Work order:
Copy out the entries below exactly as they stand, but only from the line containing "if v = d then" through the line containing "SMap.sorted ((k', v') :: r)".

(Saved data entries)

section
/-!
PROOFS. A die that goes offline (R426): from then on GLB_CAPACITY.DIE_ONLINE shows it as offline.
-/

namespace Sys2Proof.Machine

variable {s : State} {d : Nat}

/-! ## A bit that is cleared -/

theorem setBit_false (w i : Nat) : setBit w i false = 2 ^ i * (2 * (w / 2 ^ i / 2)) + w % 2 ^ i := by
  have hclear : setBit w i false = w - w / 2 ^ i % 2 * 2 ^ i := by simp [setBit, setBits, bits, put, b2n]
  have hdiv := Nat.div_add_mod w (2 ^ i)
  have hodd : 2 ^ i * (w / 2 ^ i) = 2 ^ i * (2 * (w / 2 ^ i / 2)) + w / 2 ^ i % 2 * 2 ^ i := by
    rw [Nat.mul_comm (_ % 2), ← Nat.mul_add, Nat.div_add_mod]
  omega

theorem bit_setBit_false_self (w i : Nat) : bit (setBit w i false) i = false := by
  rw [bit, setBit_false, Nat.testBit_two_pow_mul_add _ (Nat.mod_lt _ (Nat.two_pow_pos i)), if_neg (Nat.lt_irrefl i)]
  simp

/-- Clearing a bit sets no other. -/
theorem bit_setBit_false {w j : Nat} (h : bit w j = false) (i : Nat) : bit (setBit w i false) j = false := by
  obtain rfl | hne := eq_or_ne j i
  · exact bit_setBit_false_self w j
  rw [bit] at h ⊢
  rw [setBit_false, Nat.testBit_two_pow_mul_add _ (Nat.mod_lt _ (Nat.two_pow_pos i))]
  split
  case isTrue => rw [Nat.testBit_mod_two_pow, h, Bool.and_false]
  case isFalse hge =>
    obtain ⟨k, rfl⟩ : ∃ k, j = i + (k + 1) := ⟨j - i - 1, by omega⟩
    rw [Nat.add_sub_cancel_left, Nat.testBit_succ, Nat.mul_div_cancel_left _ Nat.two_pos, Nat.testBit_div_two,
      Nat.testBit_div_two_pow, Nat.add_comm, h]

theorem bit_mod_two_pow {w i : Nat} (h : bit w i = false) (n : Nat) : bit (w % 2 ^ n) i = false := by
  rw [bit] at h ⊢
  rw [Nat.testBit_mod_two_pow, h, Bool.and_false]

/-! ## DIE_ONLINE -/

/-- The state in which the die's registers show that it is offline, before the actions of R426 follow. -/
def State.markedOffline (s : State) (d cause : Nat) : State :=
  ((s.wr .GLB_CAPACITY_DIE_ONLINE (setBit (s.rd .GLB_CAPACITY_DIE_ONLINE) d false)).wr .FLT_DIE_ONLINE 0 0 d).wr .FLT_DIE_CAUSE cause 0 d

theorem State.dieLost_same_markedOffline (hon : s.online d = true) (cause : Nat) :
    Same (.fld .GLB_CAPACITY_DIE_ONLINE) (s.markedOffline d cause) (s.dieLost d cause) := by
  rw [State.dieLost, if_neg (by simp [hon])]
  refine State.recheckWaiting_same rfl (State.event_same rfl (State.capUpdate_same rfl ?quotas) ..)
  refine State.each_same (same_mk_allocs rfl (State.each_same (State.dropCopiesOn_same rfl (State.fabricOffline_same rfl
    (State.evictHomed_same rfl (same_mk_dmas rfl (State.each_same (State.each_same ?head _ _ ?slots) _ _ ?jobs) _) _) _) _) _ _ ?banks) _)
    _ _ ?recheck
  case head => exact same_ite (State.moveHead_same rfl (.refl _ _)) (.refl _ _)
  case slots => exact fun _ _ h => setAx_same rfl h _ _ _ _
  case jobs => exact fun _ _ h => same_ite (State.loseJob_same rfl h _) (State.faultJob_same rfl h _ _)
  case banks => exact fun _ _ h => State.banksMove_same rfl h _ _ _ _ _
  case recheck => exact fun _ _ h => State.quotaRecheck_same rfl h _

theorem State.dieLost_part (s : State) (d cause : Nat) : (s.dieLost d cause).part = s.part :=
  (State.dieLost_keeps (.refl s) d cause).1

---

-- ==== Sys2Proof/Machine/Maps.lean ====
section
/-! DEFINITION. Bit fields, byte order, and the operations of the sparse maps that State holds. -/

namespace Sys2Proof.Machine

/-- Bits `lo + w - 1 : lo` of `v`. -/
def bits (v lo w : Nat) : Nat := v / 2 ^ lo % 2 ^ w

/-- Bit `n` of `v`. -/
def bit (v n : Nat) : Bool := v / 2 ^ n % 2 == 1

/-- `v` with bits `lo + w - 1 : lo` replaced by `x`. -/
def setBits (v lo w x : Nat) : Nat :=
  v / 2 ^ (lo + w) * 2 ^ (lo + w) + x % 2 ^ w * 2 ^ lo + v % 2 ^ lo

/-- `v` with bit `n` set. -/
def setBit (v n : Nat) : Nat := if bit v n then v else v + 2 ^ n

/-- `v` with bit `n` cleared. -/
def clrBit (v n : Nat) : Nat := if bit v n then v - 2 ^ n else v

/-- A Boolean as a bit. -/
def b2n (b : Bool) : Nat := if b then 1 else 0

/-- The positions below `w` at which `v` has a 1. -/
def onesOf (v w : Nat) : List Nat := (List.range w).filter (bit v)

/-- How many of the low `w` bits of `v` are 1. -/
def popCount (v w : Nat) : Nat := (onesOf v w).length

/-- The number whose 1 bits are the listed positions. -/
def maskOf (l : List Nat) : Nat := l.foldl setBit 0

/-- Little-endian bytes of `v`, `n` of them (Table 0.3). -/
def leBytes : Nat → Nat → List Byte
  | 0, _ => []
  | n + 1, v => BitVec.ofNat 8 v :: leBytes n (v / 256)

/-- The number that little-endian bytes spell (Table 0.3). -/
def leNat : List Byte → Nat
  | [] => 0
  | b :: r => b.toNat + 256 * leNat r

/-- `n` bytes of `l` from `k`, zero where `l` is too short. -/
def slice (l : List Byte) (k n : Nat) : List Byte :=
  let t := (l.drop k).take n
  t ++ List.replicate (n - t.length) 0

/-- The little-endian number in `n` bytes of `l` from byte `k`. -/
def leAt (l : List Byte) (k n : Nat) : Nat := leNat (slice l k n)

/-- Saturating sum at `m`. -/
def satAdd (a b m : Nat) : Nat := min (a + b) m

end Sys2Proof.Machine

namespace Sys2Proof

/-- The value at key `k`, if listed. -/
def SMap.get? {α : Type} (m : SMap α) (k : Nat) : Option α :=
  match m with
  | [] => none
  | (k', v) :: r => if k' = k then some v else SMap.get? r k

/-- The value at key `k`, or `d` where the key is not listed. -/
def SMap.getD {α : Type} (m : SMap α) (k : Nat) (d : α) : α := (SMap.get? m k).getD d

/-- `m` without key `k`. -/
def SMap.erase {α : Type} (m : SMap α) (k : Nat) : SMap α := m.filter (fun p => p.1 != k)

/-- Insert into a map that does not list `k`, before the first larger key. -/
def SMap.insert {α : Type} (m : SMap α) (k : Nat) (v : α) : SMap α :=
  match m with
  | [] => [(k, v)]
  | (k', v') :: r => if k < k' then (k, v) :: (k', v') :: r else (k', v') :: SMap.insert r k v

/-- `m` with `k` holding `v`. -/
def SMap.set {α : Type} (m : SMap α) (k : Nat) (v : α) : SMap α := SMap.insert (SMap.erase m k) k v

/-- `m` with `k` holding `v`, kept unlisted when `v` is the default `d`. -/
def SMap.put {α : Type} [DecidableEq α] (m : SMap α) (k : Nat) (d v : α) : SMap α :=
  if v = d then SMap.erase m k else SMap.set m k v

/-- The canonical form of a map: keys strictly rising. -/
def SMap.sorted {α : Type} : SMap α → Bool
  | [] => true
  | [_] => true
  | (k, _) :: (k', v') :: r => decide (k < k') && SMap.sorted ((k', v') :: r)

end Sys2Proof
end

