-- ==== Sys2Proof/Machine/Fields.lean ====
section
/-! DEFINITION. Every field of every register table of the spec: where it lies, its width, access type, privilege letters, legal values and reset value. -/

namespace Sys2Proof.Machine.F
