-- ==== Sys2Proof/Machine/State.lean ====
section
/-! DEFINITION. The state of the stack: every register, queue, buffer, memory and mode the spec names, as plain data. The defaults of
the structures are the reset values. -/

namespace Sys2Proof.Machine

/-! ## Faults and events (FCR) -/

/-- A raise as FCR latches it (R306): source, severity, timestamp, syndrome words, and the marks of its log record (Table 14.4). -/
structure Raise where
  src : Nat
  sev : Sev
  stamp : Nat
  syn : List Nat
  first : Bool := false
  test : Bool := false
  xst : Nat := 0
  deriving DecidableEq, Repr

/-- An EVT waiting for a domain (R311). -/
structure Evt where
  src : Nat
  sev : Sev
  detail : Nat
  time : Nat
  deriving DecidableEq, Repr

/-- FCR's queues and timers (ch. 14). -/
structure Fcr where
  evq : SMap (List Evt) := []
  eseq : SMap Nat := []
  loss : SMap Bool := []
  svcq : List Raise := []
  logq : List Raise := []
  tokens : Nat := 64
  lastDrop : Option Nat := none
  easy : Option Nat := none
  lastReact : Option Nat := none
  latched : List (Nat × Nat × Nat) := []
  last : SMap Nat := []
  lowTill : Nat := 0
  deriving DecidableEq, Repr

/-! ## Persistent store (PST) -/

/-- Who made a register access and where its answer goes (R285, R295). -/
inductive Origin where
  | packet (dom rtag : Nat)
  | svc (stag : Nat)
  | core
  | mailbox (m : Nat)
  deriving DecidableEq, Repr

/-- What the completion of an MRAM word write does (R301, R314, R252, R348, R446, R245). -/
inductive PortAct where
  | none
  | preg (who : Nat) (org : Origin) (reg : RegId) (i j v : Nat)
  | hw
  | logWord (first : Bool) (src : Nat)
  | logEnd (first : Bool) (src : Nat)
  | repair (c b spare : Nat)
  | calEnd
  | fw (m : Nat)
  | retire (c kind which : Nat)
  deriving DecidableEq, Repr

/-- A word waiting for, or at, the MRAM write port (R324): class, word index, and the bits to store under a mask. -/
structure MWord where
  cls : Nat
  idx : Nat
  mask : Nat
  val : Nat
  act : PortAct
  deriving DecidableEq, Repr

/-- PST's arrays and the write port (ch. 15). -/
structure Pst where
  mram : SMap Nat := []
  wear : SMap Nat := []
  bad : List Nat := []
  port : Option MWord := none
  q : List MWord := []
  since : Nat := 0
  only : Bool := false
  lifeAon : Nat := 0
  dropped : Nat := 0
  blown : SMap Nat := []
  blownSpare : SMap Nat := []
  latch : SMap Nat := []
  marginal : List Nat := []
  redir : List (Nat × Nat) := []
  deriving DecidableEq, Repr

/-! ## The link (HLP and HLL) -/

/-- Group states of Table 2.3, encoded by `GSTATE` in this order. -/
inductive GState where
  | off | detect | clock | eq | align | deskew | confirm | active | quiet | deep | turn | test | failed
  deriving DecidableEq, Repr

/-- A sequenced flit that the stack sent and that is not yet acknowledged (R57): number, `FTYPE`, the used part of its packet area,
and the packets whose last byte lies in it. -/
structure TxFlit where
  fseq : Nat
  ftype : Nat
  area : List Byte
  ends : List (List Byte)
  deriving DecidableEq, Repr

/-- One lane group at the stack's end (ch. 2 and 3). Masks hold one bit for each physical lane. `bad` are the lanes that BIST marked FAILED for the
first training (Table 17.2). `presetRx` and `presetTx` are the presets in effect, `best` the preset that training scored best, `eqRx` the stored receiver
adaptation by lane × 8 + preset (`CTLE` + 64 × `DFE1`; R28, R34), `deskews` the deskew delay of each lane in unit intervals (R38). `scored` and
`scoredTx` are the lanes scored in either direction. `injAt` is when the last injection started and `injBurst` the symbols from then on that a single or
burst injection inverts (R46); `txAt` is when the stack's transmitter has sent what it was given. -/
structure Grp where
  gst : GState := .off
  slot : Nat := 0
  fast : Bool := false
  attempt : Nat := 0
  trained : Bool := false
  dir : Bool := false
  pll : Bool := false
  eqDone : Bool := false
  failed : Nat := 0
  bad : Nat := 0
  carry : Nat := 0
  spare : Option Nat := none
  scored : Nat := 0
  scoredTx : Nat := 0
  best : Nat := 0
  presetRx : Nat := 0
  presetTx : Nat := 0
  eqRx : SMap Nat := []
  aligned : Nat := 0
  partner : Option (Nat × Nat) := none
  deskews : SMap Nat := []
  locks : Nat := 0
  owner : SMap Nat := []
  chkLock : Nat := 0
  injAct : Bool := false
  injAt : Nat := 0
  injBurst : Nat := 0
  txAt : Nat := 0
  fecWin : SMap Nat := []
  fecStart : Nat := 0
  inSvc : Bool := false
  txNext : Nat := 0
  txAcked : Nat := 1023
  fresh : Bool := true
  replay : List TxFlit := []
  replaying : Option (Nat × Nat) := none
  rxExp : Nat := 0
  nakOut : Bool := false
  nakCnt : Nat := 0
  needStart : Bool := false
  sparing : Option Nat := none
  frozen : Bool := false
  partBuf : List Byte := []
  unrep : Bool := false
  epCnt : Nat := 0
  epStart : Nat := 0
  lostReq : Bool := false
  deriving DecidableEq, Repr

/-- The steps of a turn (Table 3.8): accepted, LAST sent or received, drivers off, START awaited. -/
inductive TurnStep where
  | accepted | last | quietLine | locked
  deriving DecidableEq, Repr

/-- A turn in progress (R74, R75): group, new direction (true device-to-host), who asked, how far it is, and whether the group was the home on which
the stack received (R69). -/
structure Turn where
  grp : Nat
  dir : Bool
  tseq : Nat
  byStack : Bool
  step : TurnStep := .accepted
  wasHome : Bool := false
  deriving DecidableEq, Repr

Response area:
  if v = d then SMap.erase m k else SMap.set m k v

/-- The canonical form of a map: keys strictly rising. -/
def SMap.sorted {α : Type} : SMap α → Bool
  | [] => true
  | [_] => true
  | (k, _) :: (k', v') :: r => decide (k < k') && SMap.sorted ((k', v') :: r)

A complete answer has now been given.